To: My adoring husband of almost 10 years who somehow still loves me

From: Ice machine with frayed cord

Re: Our poor, neglected relationship

When a stay-at-home mom feels guilty for not contributing to the household bottom line, when she feels it is partly her fault for the bottom line’s disintegration due to the fact that she outright quit a job that most certainly would have dumped her butt on the unemployment line within a year anyway, but then at least she would have collected unemployment rather than be told repeatedly that “quitting a job does not qualify you for any sort of sympathy or assistance” and could feel less guilty about not helping out. (I don’t think that was a sentence.) When she decided to try to restore that contribution she realized the only job she knew how to do was housed in a shack built on stilts over quicksand and –hello! it’s gone forever. So she came up with a different way that maybe helps out a little but now she’s the one needing help because she gets no sleep and is an irrational witch half the time and deliriously distracted the other half.

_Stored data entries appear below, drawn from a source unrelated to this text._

-- ==== Sys2Proof/Laws/Memory.lean ====
section
/-!
SUPPORT. The byte memories as address and byte pairs are always in canonical form: a memory is a list whose index is
the address, so every operation keeps the form, and equal cells are equal memories.
-/

namespace Sys2Proof.Machine

theorem memoryCells_map_fst (space : List Byte) : (memoryCells space).map Prod.fst = List.range space.length := by
  simp only [memoryCells, List.map_map]
  apply List.ext_getElem?
  intro i
  by_cases hi : i < space.length
  · simp [hi]
  · simp [hi]

/-- Every memory of every state is canonical, whatever operation made it. -/
theorem memoryCells_wf (space : List Byte) : Memory.wf (memoryCells space) := by
  have h : ((memoryCells space).map Prod.fst).Pairwise (· < ·) := by
    rw [memoryCells_map_fst]; exact List.pairwise_lt_range
  exact List.pairwise_map.mp h

/-- Reading index `a` gives the byte listed at address `a`. -/
theorem memRead_eq_cell (space : List Byte) (a : Nat) : memRead space a = (memoryCells space)[a]?.map Prod.snd := by
  simp [memRead, memoryCells, List.getElem?_zipIdx, Option.map_map, Function.comp_def]

theorem memoryCells_inj {m m' : List Byte} (h : memoryCells m = memoryCells m') : m = m' := by
  apply List.ext_getElem?
  intro a
  have := congrArg (fun l : List Host.Cell => l[a]?.map Prod.snd) h
  simp only [← memRead_eq_cell] at this
  exact this

/-- The memories after reset are canonical. -/
theorem reset_memory_wf :
    Memory.wf (memoryCells State.reset.ibuf) ∧ Memory.wf (memoryCells State.reset.obuf) :=
  ⟨memoryCells_wf _, memoryCells_wf _⟩

/-- A read after an append: the byte appended at the old length, every earlier byte unchanged. -/
theorem memRead_append (space : List Byte) (v : Byte) (a : Nat) :
    memRead (space ++ [v]) a = if a = space.length then some v else memRead space a := by
  unfold memRead
  split
  · subst_vars; simp
  · rename_i h
    by_cases ha : a < space.length
    · rw [List.getElem?_append_left ha]
    · rw [List.getElem?_eq_none (by simp; omega), List.getElem?_eq_none (by omega)]

end Sys2Proof.Machine
end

To: My two faithful readers

From: Determined-but-frustrated blogger

Re: Lack of posts

Thank you for sticking around, stopping by once in a while and commenting. It is greatly appreciated. I wish I could be the wind beneath your wings, the fire in your furnace, the hot knife to slice your butter. As much as it would seem the logical thing to do, I won’t quit this blog. I maintain it now for the same reasons I started it. I’m stubborn like that.